La première ville d’Espagne que j’ai vue, ç’a été la Montagne de la Victoire, ou Gibraltar. J’y rencontrai son illustre prédicateur, Aboû Zacariyyâ Iahia, fils de Sirâdj de Rondah ; j’y rencontrai aussi son juge, ’Iça Alberbery, chez qui je descendis. C’est avec ce dernier que je parcourus tout le tour de la montagne ; j’y vis les travaux admirables exécutés par notre (défunt) maître Aboû’l Haçan (que Dieu soit satisfait de lui !), ses préparatifs et ses munitions ; je vis encore ce que notre maître (que Dieu l’assiste !) a ajouté à tout cela. J’aurais désiré alors d’être, jusqu’à la fin de mes jours, au nombre de ceux qui gardent et défendent cette localité.

Ibn Djozay dit : « La montagne de la conquête, ou de la victoire, est la forteresse de l’islamisme, placée, pour les étouffer, en travers des gosiers des adorateurs d’idoles ; c’est la bonne action de notre maître Aboû’l Haçan (que Dieu soit content de lui !), laquelle se rattache à son nom ; c’est l’œuvre pieuse qu’il a fait marcher devant lui, comme une brillante lumière ; c’est la place des munitions pour la guerre sainte, et le lieu où résident les lions des armées ; c’est le thaghr (bouche, frontière, etc.) qui a souri à la victoire de la foi, et qui a fait goûter aux Espagnols la douceur de la sécurité, après l’amertume de la crainte. La grande conquête de l’Espagne a eu son commencement en ce lieu, lors de la descente de Thârik, fils de Ziyâd, affranchi de Mourâ, fils de Nossaïr, pour l’invasion de ce pays. La montagne prit par conséquent le nom de ce guerrier ; elle fut appelée la Montagne de Thârik, et aussi la Montagne de la conquête, puisque celle-ci commença par ce point. On voit encore les restes de la muraille que ce capitaine et ses compagnons y bâtirent, et qui sont nommés le mur des Arabes. Je les ai vus pendant mon séjour dans cette place, à l’époque du siège de la ville d’Algéziras par les chrétiens. (Que Dieu la fasse retourner à l’islamisme !)

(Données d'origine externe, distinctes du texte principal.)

/-! `State.setHart` and `State.atSlot`: only cores and tiles change. -/

@[simp] theorem State.setHart_gt (h : Hart) : (s.setHart h).gt = s.gt := by unfold State.setHart; split <;> rfl
@[simp] theorem State.setHart_agenda (h : Hart) : (s.setHart h).agenda = s.agenda := by unfold State.setHart; split <;> rfl
@[simp] theorem State.setHart_cur (h : Hart) : (s.setHart h).cur = s.cur := by unfold State.setHart; split <;> rfl
@[simp] theorem State.setHart_arg (h : Hart) : (s.setHart h).arg = s.arg := by unfold State.setHart; split <;> rfl
@[simp] theorem State.setHart_abort (h : Hart) : (s.setHart h).abort = s.abort := by unfold State.setHart; split <;> rfl
@[simp] theorem State.setHart_fresh (h : Hart) : (s.setHart h).fresh = s.fresh := by unfold State.setHart; split <;> rfl
@[simp] theorem State.setHart_mem (h : Hart) : (s.setHart h).mem = s.mem := by unfold State.setHart; split <;> rfl
@[simp] theorem State.setHart_tags (h : Hart) : (s.setHart h).tags = s.tags := by unfold State.setHart; split <;> rfl
@[simp] theorem State.setHart_epochs (h : Hart) : (s.setHart h).epochs = s.epochs := by unfold State.setHart; split <;> rfl
@[simp] theorem State.setHart_bad (h : Hart) : (s.setHart h).bad = s.bad := by unfold State.setHart; split <;> rfl
@[simp] theorem State.setHart_loopq (h : Hart) : (s.setHart h).loopq = s.loopq := by unfold State.setHart; split <;> rfl
@[simp] theorem State.setHart_tracks (h : Hart) : (s.setHart h).tracks = s.tracks := by unfold State.setHart; split <;> rfl
@[simp] theorem State.setHart_prods (h : Hart) : (s.setHart h).prods = s.prods := by unfold State.setHart; split <;> rfl
@[simp] theorem State.setHart_cmds (h : Hart) : (s.setHart h).cmds = s.cmds := by unfold State.setHart; split <;> rfl
@[simp] theorem State.setHart_gangs (h : Hart) : (s.setHart h).gangs = s.gangs := by unfold State.setHart; split <;> rfl
@[simp] theorem State.setHart_slots (h : Hart) : (s.setHart h).slots = s.slots := by unfold State.setHart; split <;> rfl
@[simp] theorem State.setHart_timerq (h : Hart) : (s.setHart h).timerq = s.timerq := by unfold State.setHart; split <;> rfl
@[simp] theorem State.setHart_handles (h : Hart) : (s.setHart h).handles = s.handles := by unfold State.setHart; split <;> rfl
@[simp] theorem State.setHart_ports (h : Hart) : (s.setHart h).ports = s.ports := by unfold State.setHart; split <;> rfl
@[simp] theorem State.setHart_laserF (h : Hart) : (s.setHart h).laserF = s.laserF := by unfold State.setHart; split <;> rfl
@[simp] theorem State.setHart_links (h : Hart) : (s.setHart h).links = s.links := by unfold State.setHart; split <;> rfl
@[simp] theorem State.setHart_fns (h : Hart) : (s.setHart h).fns = s.fns := by unfold State.setHart; split <;> rfl
@[simp] theorem State.setHart_act (h : Hart) : (s.setHart h).act = s.act := by unfold State.setHart; split <;> rfl
@[simp] theorem State.setHart_actCnt (h : Hart) : (s.setHart h).actCnt = s.actCnt := by unfold State.setHart; split <;> rfl
@[simp] theorem State.setHart_actWin (h : Hart) : (s.setHart h).actWin = s.actWin := by unfold State.setHart; split <;> rfl
@[simp] theorem State.setHart_asidtab (h : Hart) : (s.setHart h).asidtab = s.asidtab := by unfold State.setHart; split <;> rfl
@[simp] theorem State.setHart_sct (h : Hart) : (s.setHart h).sct = s.sct := by unfold State.setHart; split <;> rfl
@[simp] theorem State.setHart_form (h : Hart) : (s.setHart h).form = s.form := by unfold State.setHart; split <;> rfl
@[simp] theorem State.setHart_feats (h : Hart) : (s.setHart h).feats = s.feats := by unfold State.setHart; split <;> rfl
@[simp] theorem State.setHart_pkgid (h : Hart) : (s.setHart h).pkgid = s.pkgid := by unfold State.setHart; split <;> rfl
@[simp] theorem State.setHart_fwEntry (h : Hart) : (s.setHart h).fwEntry = s.fwEntry := by unfold State.setHart; split <;> rfl
@[simp] theorem State.setHart_podRef (h : Hart) : (s.setHart h).podRef = s.podRef := by unfold State.setHart; split <;> rfl
@[simp] theorem State.setHart_flash (h : Hart) : (s.setHart h).flash = s.flash := by unfold State.setHart; split <;> rfl
@[simp] theorem State.setHart_counter (h : Hart) : (s.setHart h).counter = s.counter := by unfold State.setHart; split <;> rfl
@[simp] theorem State.setHart_secret (h : Hart) : (s.setHart h).secret = s.secret := by unfold State.setHart; split <;> rfl
@[simp] theorem State.setHart_safe (h : Hart) : (s.setHart h).safe = s.safe := by unfold State.setHart; split <;> rfl
@[simp] theorem State.setHart_sleep (h : Hart) : (s.setHart h).sleep = s.sleep := by unfold State.setHart; split <;> rfl
@[simp] theorem State.setHart_stRec (h : Hart) : (s.setHart h).stRec = s.stRec := by unfold State.setHart; split <;> rfl
@[simp] theorem State.setHart_hostOut (h : Hart) : (s.setHart h).hostOut = s.hostOut := by unfold State.setHart; split <;> rfl
@[simp] theorem State.setHart_encs (h : Hart) : (s.setHart h).encs = s.encs := by unfold State.setHart; split <;> rfl
@[simp] theorem State.setHart_kems (h : Hart) : (s.setHart h).kems = s.kems := by unfold State.setHart; split <;> rfl
@[simp] theorem State.setHart_replay (h : Hart) : (s.setHart h).replay = s.replay := by unfold State.setHart; split <;> rfl
@[simp] theorem State.setHart_semRecs (h : Hart) : (s.setHart h).semRecs = s.semRecs := by unfold State.setHart; split <;> rfl
@[simp] theorem State.setHart_boot (h : Hart) : (s.setHart h).boot = s.boot := by unfold State.setHart; split <;> rfl
@[simp] theorem State.atSlot_gt (n : Nat) : (s.atSlot n).gt = s.gt := State.setHart_gt ..
@[simp] theorem State.atSlot_agenda (n : Nat) : (s.atSlot n).agenda = s.agenda := State.setHart_agenda ..
@[simp] theorem State.atSlot_cur (n : Nat) : (s.atSlot n).cur = s.cur := State.setHart_cur ..
@[simp] theorem State.atSlot_arg (n : Nat) : (s.atSlot n).arg = s.arg := State.setHart_arg ..
@[simp] theorem State.atSlot_abort (n : Nat) : (s.atSlot n).abort = s.abort := State.setHart_abort ..
@[simp] theorem State.atSlot_fresh (n : Nat) : (s.atSlot n).fresh = s.fresh := State.setHart_fresh ..
@[simp] theorem State.atSlot_mem (n : Nat) : (s.atSlot n).mem = s.mem := State.setHart_mem ..
@[simp] theorem State.atSlot_tags (n : Nat) : (s.atSlot n).tags = s.tags := State.setHart_tags ..
@[simp] theorem State.atSlot_epochs (n : Nat) : (s.atSlot n).epochs = s.epochs := State.setHart_epochs ..
@[simp] theorem State.atSlot_bad (n : Nat) : (s.atSlot n).bad = s.bad := State.setHart_bad ..
@[simp] theorem State.atSlot_loopq (n : Nat) : (s.atSlot n).loopq = s.loopq := State.setHart_loopq ..
@[simp] theorem State.atSlot_tracks (n : Nat) : (s.atSlot n).tracks = s.tracks := State.setHart_tracks ..
@[simp] theorem State.atSlot_prods (n : Nat) : (s.atSlot n).prods = s.prods := State.setHart_prods ..
@[simp] theorem State.atSlot_cmds (n : Nat) : (s.atSlot n).cmds = s.cmds := State.setHart_cmds ..
@[simp] theorem State.atSlot_gangs (n : Nat) : (s.atSlot n).gangs = s.gangs := State.setHart_gangs ..
@[simp] theorem State.atSlot_slots (n : Nat) : (s.atSlot n).slots = s.slots := State.setHart_slots ..
@[simp] theorem State.atSlot_timerq (n : Nat) : (s.atSlot n).timerq = s.timerq := State.setHart_timerq ..
@[simp] theorem State.atSlot_handles (n : Nat) : (s.atSlot n).handles = s.handles := State.setHart_handles ..
@[simp] theorem State.atSlot_ports (n : Nat) : (s.atSlot n).ports = s.ports := State.setHart_ports ..
@[simp] theorem State.atSlot_laserF (n : Nat) : (s.atSlot n).laserF = s.laserF := State.setHart_laserF ..
@[simp] theorem State.atSlot_links (n : Nat) : (s.atSlot n).links = s.links := State.setHart_links ..
@[simp] theorem State.atSlot_fns (n : Nat) : (s.atSlot n).fns = s.fns := State.setHart_fns ..
@[simp] theorem State.atSlot_act (n : Nat) : (s.atSlot n).act = s.act := State.setHart_act ..
@[simp] theorem State.atSlot_actCnt (n : Nat) : (s.atSlot n).actCnt = s.actCnt := State.setHart_actCnt ..
@[simp] theorem State.atSlot_actWin (n : Nat) : (s.atSlot n).actWin = s.actWin := State.setHart_actWin ..
@[simp] theorem State.atSlot_asidtab (n : Nat) : (s.atSlot n).asidtab = s.asidtab := State.setHart_asidtab ..
@[simp] theorem State.atSlot_sct (n : Nat) : (s.atSlot n).sct = s.sct := State.setHart_sct ..
@[simp] theorem State.atSlot_form (n : Nat) : (s.atSlot n).form = s.form := State.setHart_form ..
@[simp] theorem State.atSlot_feats (n : Nat) : (s.atSlot n).feats = s.feats := State.setHart_feats ..
@[simp] theorem State.atSlot_pkgid (n : Nat) : (s.atSlot n).pkgid = s.pkgid := State.setHart_pkgid ..
@[simp] theorem State.atSlot_fwEntry (n : Nat) : (s.atSlot n).fwEntry = s.fwEntry := State.setHart_fwEntry ..
@[simp] theorem State.atSlot_podRef (n : Nat) : (s.atSlot n).podRef = s.podRef := State.setHart_podRef ..
@[simp] theorem State.atSlot_flash (n : Nat) : (s.atSlot n).flash = s.flash := State.setHart_flash ..
@[simp] theorem State.atSlot_counter (n : Nat) : (s.atSlot n).counter = s.counter := State.setHart_counter ..
@[simp] theorem State.atSlot_secret (n : Nat) : (s.atSlot n).secret = s.secret := State.setHart_secret ..
@[simp] theorem State.atSlot_safe (n : Nat) : (s.atSlot n).safe = s.safe := State.setHart_safe ..
@[simp] theorem State.atSlot_sleep (n : Nat) : (s.atSlot n).sleep = s.sleep := State.setHart_sleep ..
@[simp] theorem State.atSlot_stRec (n : Nat) : (s.atSlot n).stRec = s.stRec := State.setHart_stRec ..
@[simp] theorem State.atSlot_hostOut (n : Nat) : (s.atSlot n).hostOut = s.hostOut := State.setHart_hostOut ..
@[simp] theorem State.atSlot_encs (n : Nat) : (s.atSlot n).encs = s.encs := State.setHart_encs ..
@[simp] theorem State.atSlot_kems (n : Nat) : (s.atSlot n).kems = s.kems := State.setHart_kems ..
@[simp] theorem State.atSlot_replay (n : Nat) : (s.atSlot n).replay = s.replay := State.setHart_replay ..
@[simp] theorem State.atSlot_semRecs (n : Nat) : (s.atSlot n).semRecs = s.semRecs := State.setHart_semRecs ..
@[simp] theorem State.atSlot_boot (n : Nat) : (s.atSlot n).boot = s.boot := State.setHart_boot ..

« Gibraltar fut de nouveau conquis par notre maître Aboû’l Haçan (que Dieu soit content de lui !) et arraché des mains des chrétiens, qui l’avaient possédé plus de vingt ans. Il envoya, pour en faire le siège, son fils, le prince illustre Aboû Mâlic, qu’il secourut avec beaucoup de richesses et de nombreuses troupes. Le château fut pris l’an 733 de l’hégire (1333 de J. C.), après avoir été assiégé pendant six mois. Cette place n’était pas alors dans l’état où elle se trouve maintenant. Notre maître Aboû’l Haçan (que Dieu lui fasse miséricorde !) y bâtit l’immense tour dans le haut du château ; il n’y avait d’abord qu’une tourelle, qui fut ruinée par les pierres lancées par les balistes, et notre maître fit construire à sa place la vaste tour dont je viens de parler. Il fit aussi bâtir à Gibraltar un arsenal, ou des ateliers, qui manquaient avant son temps ; enfin, il éleva la grande muraille qui entoure le monticule rouge, et qui commence à l’arsenal et va jusqu’à la tuilerie. Plus tard, notre maître, le commandant des fidèles, Aboû ’Inân (que Dieu l’assiste !), renouvela les fortifications de Gibraltar et ses embellissements ; il construisit une muraille jusqu’à l’extrémité de la montagne ; or cette partie qu’il a ajoutée est la plus remarquable, et celle dont l’utilité est la plus générale. Il fit porter à Gibraltar d’abondantes nmnitions de guerre, ainsi que de bouche, et des provisions de toutes sortes ; il agit en cela envers l’Être suprême avec la meilleure intention et la piété la plus sincère.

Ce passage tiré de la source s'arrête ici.